Stahl’s inclination is to stand back. He maintains a stable, slightly remote camera style, and makes sure that even his most emotion-battered characters are presented as part of their environment. One of his visual tropes is to put his protagonist in the midst of a sea of humanity, with the crowd filmed so that it fills space at the top of the frame as well as the bottom: Fredi Washington at the funeral in Imitation of Life, Irene Dunne meeting the boat at the start of Magnificent Obsession, Dunne in the union meeting in When Tomorrow Comes. Often he introduces his stars with cutting or staging that makes them interchangeable with supporting players: Claudette Colbert is first seen in the reverse shot of a cross-cut in Imitation of Life; Dunne in a reaction shot in When Tomorrow Comes, after an unnamed waitress has already been honored with the first of his elegant, environmental reverse tracking shots. Weather and ambience always get extra attention in his films, with the spectacular storm and the mud-spattered return trip to New York in When Tomorrow Comes the most glorious example. Note, though, how the snow and rain in Stahl’s Imitation of Life are visually and aurally persistent, whereas the snowstorms that Sirk’s characters walk into in the remake are visual effects, placed in the service of a story-based emotion and quickly discarded.

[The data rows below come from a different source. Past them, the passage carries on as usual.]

/-- One front-end die (R19 to R21, chapters 01, 03, 07, 12). -/
structure Die where
  /-- the die has joined under its current epoch (R47) -/
  joined : Bool
  /-- frames waiting in each direction (R30); the writes that the die has applied and HUB holds no acknowledge for (R33, R471) -/
  down : List DownMsg
  up : List UpMsg
  unacked : List DownMsg
  /-- the die's copies of forwarded fields, and the FE-held fields (R31) -/
  regs : Sparse
  /-- most recent BUS entry and the entry before it, Q1.15 of 100 V (R97, R98) -/
  bus : Int
  busPrev : Int
  /-- trace memory, keyed by trace channel × 4096 + entry (R120) -/
  trace : Sparse
  /-- next entry, entries since arming, rotations since the last entry, entries still to record after the trigger (R123) -/
  trNext : Nat
  trCount : Nat
  trSkip : Nat
  trLeft : Nat
  /-- a FORCE held until PRE entries exist (R123); a cross-trigger waiting (R124) -/
  trForce : Bool
  trCross : Bool
  /-- last TC0 value and last winner of TCHAN since arming, for crossings and winner changes (R124) -/
  trPrev : Option Int
  trPrevWin : Option Nat
  /-- a trigger condition has come since the last entry (R124), and the replica time of that entry (R123) -/
  trHit : Bool
  trTime : Nat
  /-- the die is in reset since (R471) -/
  resetT : Option Nat
  /-- it has not rejoined 5 ms after its reset began; the last reset of R472 -/
  stuckT : Option Nat
  /-- the time replica (R25): the last synchronisation marker on elapsed time, the timebase value it carried, the rate word in
  2^-32 ns per cycle of CLK_FEk -/
  markT : Nat
  phase : Nat
  rate : Nat
  /-- the cycles of CLK_FEk between the last two markers, and the elapsed time between them (R25) -/
  cyc : Nat
  span : Nat
  /-- cycles of CLK_FEk since the first marker of the present timebase second, and when that was, while the second measures CLK_FEk
  (R49) -/
  secCyc : Nat
  secT : Option Nat
  /-- the instant at which the die joined last; the engines of its channels as HUB saw them last, while its link is down (R31) -/
  joinT : Nat
  shown : List Eng
  /-- the raw and the filtered seats of its channels as HUB saw them last, while its link is down (R31) -/
  shownSeat : List (Bool × Bool)
  /-- frames that have reached the die and HUB over the link: SEQ of the next of each direction, modulo 256 (R28) -/
  seqDn : Nat
  seqUp : Nat
  /-- the last frame of each direction (R28) -/
  lastDn : Option Frame
  lastUp : Option Frame
  /-- gate keep: its end by time, where it ends by time (R461) -/
  keep : Bool
  keepEnd : Option Nat
  /-- filter units FU0 to FU79 (R282) -/
  fus : Vector FuState 80
  /-- the three most recent BUS samples, newest first (R286) -/
  bus3 : List Int
  urg : Urgent
  /-- the slices that serve positions P0 to P3 of CVA and of CVB (R266, R267); the position of CVB's next slot -/
  posA : List Nat
  posB : List Nat
  slotPos : Nat
  /-- the local channel whose current sample comes next in the rotation (R277); the entry from which the scan goes on (R280, R288) -/
  rotNext : Nat
  scanAt : Nat
  /-- low-power mode begins or ends at the next rotation boundary (R298) -/
  lpNext : Option Bool
  /-- the word of the dither generator, 23 bits (R271) -/
  lfsr : Nat
  /-- the running visits (R272) and the open-wire round (R300) -/
  visA : VisitRun
  visB : VisitRun
  ow : OwRound
  /-- the running visit of CVA, of CVB is a repeat (R274) -/
  repA : Bool
  repB : Bool
  /-- the trims and linearity tables of the slices, for full rate and low power: trims keyed (set × 16 + slice) × 4 + trim,
  two's complement in 16 bits; entries keyed (set × 16 + slice) × 64 + segment, likewise; the next segments keyed
  set × 16 + slice (R272, R273, R276) -/
  trims : Sparse
  lin : Sparse
  segs : Sparse
  /-- the set of the present visit of CVA and CVB in low-power mode is the low-power set (R276) -/
  altA : Bool
  altB : Bool
  /-- manufacture values in one-time memory, keyed alike (R274, R276) -/
  otpTrims : Sparse
  otpLin : Sparse
  /-- HUB's copies in the ledger store (R276), and whether they are valid -/
  hubTrims : Sparse
  hubLin : Sparse
  hubValid : Bool
  /-- the bench scan that waits or runs is a zero scan, and a trigger held during a scan or rest (R370, R373) -/
  scanZero : Bool
  scanHeld : Option Bool
  /-- end of the rest (R370), and the conditions in force during the scan that runs, as COND has them (R376) -/
  restEnd : Option Nat
  scanCond : Nat
  /-- sum and number of calibrated BUS samples of the open interval, and of the closed one (R14) -/
  busSum : Int
  busN : Nat
  busDone : Int × Nat
  /-- the higher of the temperatures of the die and of HUB at the end of the closed interval (R14) -/
  tempDone : Nat
  /-- elapsed instant of the last trend interval boundary of the die, in doze of its last scan (R299) -/
  lastB : Nat
  /-- a calibration slot of BUS, kind 3, with the instants of the samples kept back, and the calibrated BUS samples of the last 100 µs, newest
  first (R350, R352) -/
  busSlot : Option CalSlot
  pastBus : List (Nat × Int)
  /-- consecutive keeper readings below 10.5 V (R585) -/
  keepLowN : Nat
  /-- sums and numbers of the results of inputs 0x42 and 0x44 since the last check (R340, R359) -/
  refSum : Int
  refN : Nat
  calSum : Int
  calN : Nat
  /-- input 0x44 over the last second through CALIN, 10 nV per LSB (R349, META.CALIN) -/
  calV : Int
  /-- last results of the die temperature sensor and of the keeper supply, extended format -/
  tempRaw : Int
  keepRaw : Int
  /-- increments of the last 64 timebase seconds, by second and channel (R332): (second, channel sums) -/
  secs : List (Nat × Sparse)
  /-- the count from which those sums are whole -/
  secsFrom : Nat
  deriving DecidableEq, Repr

/-- A record of the ledger stream: its units of 128 bits (R415). -/
structure LRec where
  units : List Nat
  deriving DecidableEq, Repr

/-- The slices that serve positions P0 to P3 of CVA and of CVB, and the positions of their next slots (R266, R267). -/
structure Serve where
  a : List Nat
  b : List Nat
  posA : Nat
  posB : Nat
  deriving DecidableEq, Repr

/-- A fault capture on its way to the pool (R294 to R297, R436). -/
structure Cap where
  die : Nat
  input : Nat
  wide : Bool
  cut : Bool
  src : Nat
  chan : Nat
  /-- time of the first sample, CAPNO, samples, sample period in ps -/
  time : Nat
  no : Nat
  samples : Nat
  period : Nat
  /-- the slices that take its samples (R288, R295) -/
  serve : Serve
  /-- start on the die, samples that have left its buffer for HUB, and samples that found the buffer full (R297) -/
  start : Nat
  sent : Nat
  lost : Nat
  /-- capture data frames that have reached HUB, 128 bits each, oldest first -/
  data : List Nat
  /-- the capture has ended; 0xFF where the capture part was full as its data came (R423) -/
  ended : Bool
  dev : Option Nat
  deriving DecidableEq, Repr

/-- What a command to a device carries (R417, R418, R436 to R439). -/
inductive DevWork where
  /-- a page of the ledger stream, with the BLOCK_NO before which every block is on it or on a page before it -/
  | ledger (pseq blk : Nat)
  | label
  /-- a trend stripe: T_START of its first interval, the end of its last one, the elapsed start and length of what it holds -/
  | stripe (idx t0 t1 e0 len : Nat)
  /-- a part of a capture, with the first LBA and the first PSEQ of the capture -/
  | pool (c : Cap) (lba pseq : Nat)
  | flush
  /-- a ledger page that a resilver copies from the other device (R439) -/
  | copy (pseq : Nat)
  /-- Format NVM (R438) -/
  | format
  deriving DecidableEq, Repr

/-- An NVMe command at a device (R418, R440, R442). -/
structure DevCmd where
  work : DevWork
  /-- its first LBA and the units written -/
  lba : Nat
  units : List Nat
  /-- the instants of its last and of its first submission -/
  t : Nat
  t0 : Nat
  /-- the write has failed once -/
  again : Bool
  /-- Force Unit Access -/
  fua : Bool
  /-- it waits, not issued, while writes are held -/
  parked : Bool
  deriving DecidableEq, Repr

/-- One device, on PEA or PEB, as far as the module keeps state about it (R418 to R420, R436 to R440). -/
structure Dev where
  /-- commands outstanding, oldest first -/
  cmds : List DevCmd
  /-- instants of failed resets within 60 s, and of errors within an hour -/
  resets : List Nat
  errs : List Nat
  /-- LEDGER_ID of its label, 0 for none; the first ledger page it lacks -/
  label : Nat
  lacks : Nat
  /-- the next LBA of its pool ring, and the time of its last pool write -/
  poolLba : Nat
  poolT : Nat
  /-- device serial: two units of a DEVICE record -/
  serial : List Nat
  /-- a resilver has been cancelled: RESILVER, idle (R448) -/
  idle : Bool
  /-- stripes held in its trend area: (stripe, T_START) -/
  stripes : List (Nat × Nat)
  /-- it takes new ledger pages since this elapsed instant (R439) -/
  joinT : Nat
  /-- the ledger pages that its resilver copies: from the first on, up to but without the second (R439) -/
  copyFrom : Nat
  copyTo : Nat
  /-- its namespace is in a 4 096-byte format (R438) -/
  inFormat : Bool
  /-- a preparation, and an ejection, that wait for the end of a hold on writes (R437, R438, R442, R448) -/
  prepDue : Bool
  ejectDue : Bool
  /-- the health log falls due (R418) -/
  smartT : Nat
  /-- the PSEQ behind the newest page of its trend area and of its pool, as found at link-up (R443) -/
  trendPseq : Nat
  poolPseq : Nat
  deriving DecidableEq, Repr

/-- A ledger block that has closed and waits for the increments of the intervals that end at or before T_END (R427). -/
structure BlkEnd where
  /-- T_START, T_END and their elapsed instants (R427) -/
  t0 : Nat
  startE : Nat
  tEnd : Nat
  endE : Nat
  /-- FLAGS, and unit 2 (R427, R428) -/
  flags : Nat
  cite : Nat
  /-- EPOCH and digest of the bank that governs it (R432) -/
  bank : Nat × List Nat
  /-- the conditions of QUAL met: module-wide, by die for BUFQ and FROZEN, and of single channels (R428) -/
  qual : Nat
  bufq : Nat
  frozen : Nat
  chan : Sparse
  /-- the increments accepted of intervals that ended after T_END, by channel (R427) -/
  late : Sparse
  /-- the checkpoint that is due after it, with OFF_HOUR (R432) -/
  due : Option Bool
  deriving DecidableEq, Repr

/-- The recorder: the ledger and trend streams and the devices (chapter 11). -/
structure Recorder where
  /-- records placed in the ledger stream and not yet written to a page whole; units of the first that are on a page -/
  stream : List LRec
  streamAt : Nat
  /-- shared records since the previous block, newest last (R429) -/
  sharedSince : List LRec
  /-- local records other than CHECKPOINT since the previous checkpoint, newest last (R432) -/
  localSince : List LRec
  /-- captures that run or wait for the pool, oldest first -/
  caps : List Cap
  /-- units of the last ledger page, and its PSEQ (R417, R431) -/
  page : List Nat
  pseq : Nat
  /-- commands that no device could take: held in Basket (R422, R437) -/
  held : List DevCmd
  /-- trend units not yet in a stripe, T_START of the first interval among them, next trend PSEQ, next pool PSEQ, and the
  device that takes the next stripe (R426) -/
  trend : List Nat
  trendT0 : Nat
  /-- the elapsed start of that interval -/
  trendE0 : Nat
  /-- the trend interval that an image has given, from the next timebase second on (R425) -/
  trendNext : Option Nat
  trendPseq : Nat
  poolPseq : Nat
  turn : Nat
  /-- T_START, DUR and FLAGS of the trend interval whose words are being received, and the module word's SEQ (R424) -/
  trMeta : Nat × Nat × Nat
  modSeq : Nat
  /-- end of the last trend interval discarded because Basket is full, with its start and elapsed start (R423) -/
  dropFrom : Option (Nat × Nat)
  /-- the open block: T_START, its elapsed start, the flags and conditions met so far: module-wide, by die for BUFQ and
  FROZEN, and the QUAL bits of single channels (R427, R428) -/
  blkT0 : Nat
  blkE0 : Nat
  blkFlags : Nat
  blkQual : Nat
  blkBufq : Nat
  blkFrozen : Nat
  blkChan : Sparse
  /-- blocks that have closed and wait for increments, oldest first (R427) -/
  blkWait : List BlkEnd
  /-- hash of units 0 to 17 of the previous block (R429) -/
  prevHash : List Nat
  /-- a checkpoint is due, with OFF_HOUR; FIRST_BLOCK_NO, T_END, EPOCH and digest of the last block, the elapsed instant of
  the previous checkpoint, and whether a ledger GAP lies among the covered blocks (R432) -/
  ckptDue : Option Bool
  ckptFirst : Nat
  lastEnd : Nat
  lastBank : Nat × List Nat
  ckptT : Nat
  chainBreak : Bool
  /-- devices -/
  devA : Dev
  devB : Dev
  /-- BLOCK_NO before which every block is on a device, and the blocks from there on, each with T_START and its elapsed instant -/
  ackBlk : Nat
  unacked : List (Nat × Nat × Nat)
  /-- start of the oldest content of each stream that Basket lost, on the count and on elapsed time, with the first block lost and the
  block after the last (R441) -/
  basketFrom : List (Nat × Nat)
  basketBlk : Nat × Nat
  /-- the last burst of a STANDBY module (R444) -/
  burstT : Nat
  /-- a STANDBY module's stream stands where its partner's does; shared records received that wait for their block, and blocks received
  ahead of their turn with what is bound to them (R432, R444) -/
  follows : Bool
  group : List LRec
  ahead : List (Nat × List LRec)
  /-- end of the wait after a write burst while throttled (R577) -/
  burstEnd : Nat
  /-- the recorder has established its position (R443) -/
  ready : Bool
  /-- checkpoints that this module has signed (R432) -/
  signed : Nat
  /-- PEA_PERST_N and PEB_PERST_N are held low before these elapsed instants (R597) -/
  perst : Nat × Nat
  /-- the signing key, and the bytes of its certificate (R433, R446) -/
  key : Nat
  cert : List Nat
  deriving DecidableEq, Repr

/-- A slot of the ledger store for an energy checkpoint (R331): valid while it holds one whose read-back has not failed. -/
structure Ckpt where
  valid : Bool
  time : Nat
  /-- the accumulators, Q64.64, by channel -/
  acc : Sparse
  /-- the ledger identity: LEDGER_ID, BLOCK_NO and hash of the block that ends at the boundary (R430) -/
  ledger : Nat
  blk : Nat
  hash : List Nat
  count : Nat
  /-- the CRC-32 over the above (R345) -/
  crc : Nat
  deriving DecidableEq, Repr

With Stahl’s visual reticence comes a distinct emotional chill. Like Dreyer, the major director he most resembles, his ominous stasis is next door to horror. The deathbed scene in Imitation of Life is played in an unnerving long shot that Stahl holds even as Louise Beavers breathes her last; and Stahl follows up with the memorable, morbid medium shot of the black daughter trying to communicate with her mother’s coffin. In his Magnificent Obsession, the doctor's death is communicated to us by bit players in long shot, before the protagonists get the news; and the implacable reverse-shot closeup of Dunne staring at Robert Taylor as she learns his identity is more unnerving than any outburst. The threat of the storm in When Tomorrow Comes is rendered quietly, with a Langian shot of water seeping soundlessly through a closed door; and the lovers’ somber farewell dinner is terminated by a waiter who remains mostly outside of the frame, his hands and face appearing briefly to signal the end of the movie.
By contrast, Sirk, at this point in his career, is in the process of deciding to work with the emotionality of melodrama instead of against it. Where Stahl uses restraint, stasis, and ellipsis to keep the raging plots of these three movies under control, Sirk wants to see if he can make an interesting movie while delivering the emotions that the material mandates. The revelation of the doctor's death in Magnificent Obsession, mostly elided in Stahl, is expressed in Sirk through the stricken reactions of Wyman and Barbara Rush; the bad news from the team of European eye doctors is received more emotionally by Wyman than by Dunne. Both scenes are punched up with melancholy piano music: the studio and Sirk seem to be on the same page. There is an equivalent transformation of the classroom scene of the black daughter being outed in Imitation of Life.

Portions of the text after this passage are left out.